From here, take the hands behind the head. The next exercise we're going to be doing is called the Bicycle, cycling the legs to the opposite arms. So we get the legs up 90 degrees, and then we go here. We just take it opposite side, cycling the legs out. Elbow to opposite knee. Let it happen.

If you get tired, or if this is already way too tough for you, put your feet down here and just lift the foot from the ground to the opposite knee.

If you want even more challenge from this position, you could release the arm outside the leg and then go to the opposite side. Exhale and inhale. Exhale and inhale. Continue this. We're doing it for 45 seconds, you guys. Beautiful.

We're working into the obliques now, the sides of your belly. We started with the lower abs. We're working through your side abs. And then we're going to finish off with the upper abs. Come on. I'm going to finish strong.

Let's go-- cycling, full extension of that leg. Come on-- for 2, for 1. And you pause. Beautiful.

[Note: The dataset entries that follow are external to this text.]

-- ==== Sys2Proof/Word.lean ====
section
/-! DEFINITION. The word type and the arithmetic notation of spec/00_scope.md R12. -/

namespace Sys2Proof

/-- A 32-bit value, the `Bits32` of 00 R12. -/
abbrev Word := BitVec 32

/-- One byte of the data memory (20 R51). -/
abbrev Byte := BitVec 8

/-- `s32(v)`: the signed reading of a word (00 R12). -/
abbrev s32 (v : Word) : Int := v.toInt

/-- `u32(v)`: the unsigned reading of a word (00 R12). -/
abbrev u32 (v : Word) : Nat := v.toNat

/-- `wrap32(n)`: the word congruent to the integer `n` modulo 2^32 (00 R12). -/
abbrev wrap32 (n : Int) : Word := BitVec.ofInt 32 n

end Sys2Proof
end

Again, hands by your sides, press those hips up, open up that which was just closed. And then bring it on down again. I love it. You're doing a great job at home, you guys. Keep going with me now.

Last one is a crunch. Hands go behind the head. Feet can be on the ground, feet at 90 degrees or even feet up in the air if you want. And simply crunch toward the sky. Imagine you have a ball in between your chin and your chest here, and you don't want your head to crank in. And you just crunch.

If this becomes too tough, bend to 90 degrees. Elbows up and out. Release. Take the momentum out of the equation, folks. We want to be strong. We want to be controlled. We want to be disciplined.

If this becomes too much, put the feet on the ground. It's called down-shifting. And then finish with a strong crunch here. Come on. Chin off the chest. Elbows out wide. If you need to go here, because you get fatigued for whatever reason, do it.

This is putting a little more challenge into it. Elbows out wide. You can do this. We've got about 10 seconds. Ready to finish strong with me? Come on. Let's go. Finish strong. Breathe. Muscles lift you. Muscles lower you. In 3, in 2 and 1. That's awesome.

Gently release. Arms overhead. Stretch here for a second. Take the arms to the side, let your knees roll. Come back to the center. Let them roll to the other side. Come on in. Hug the knees in. Rock yourself up. And you just completed a 5 minute easy abs routine.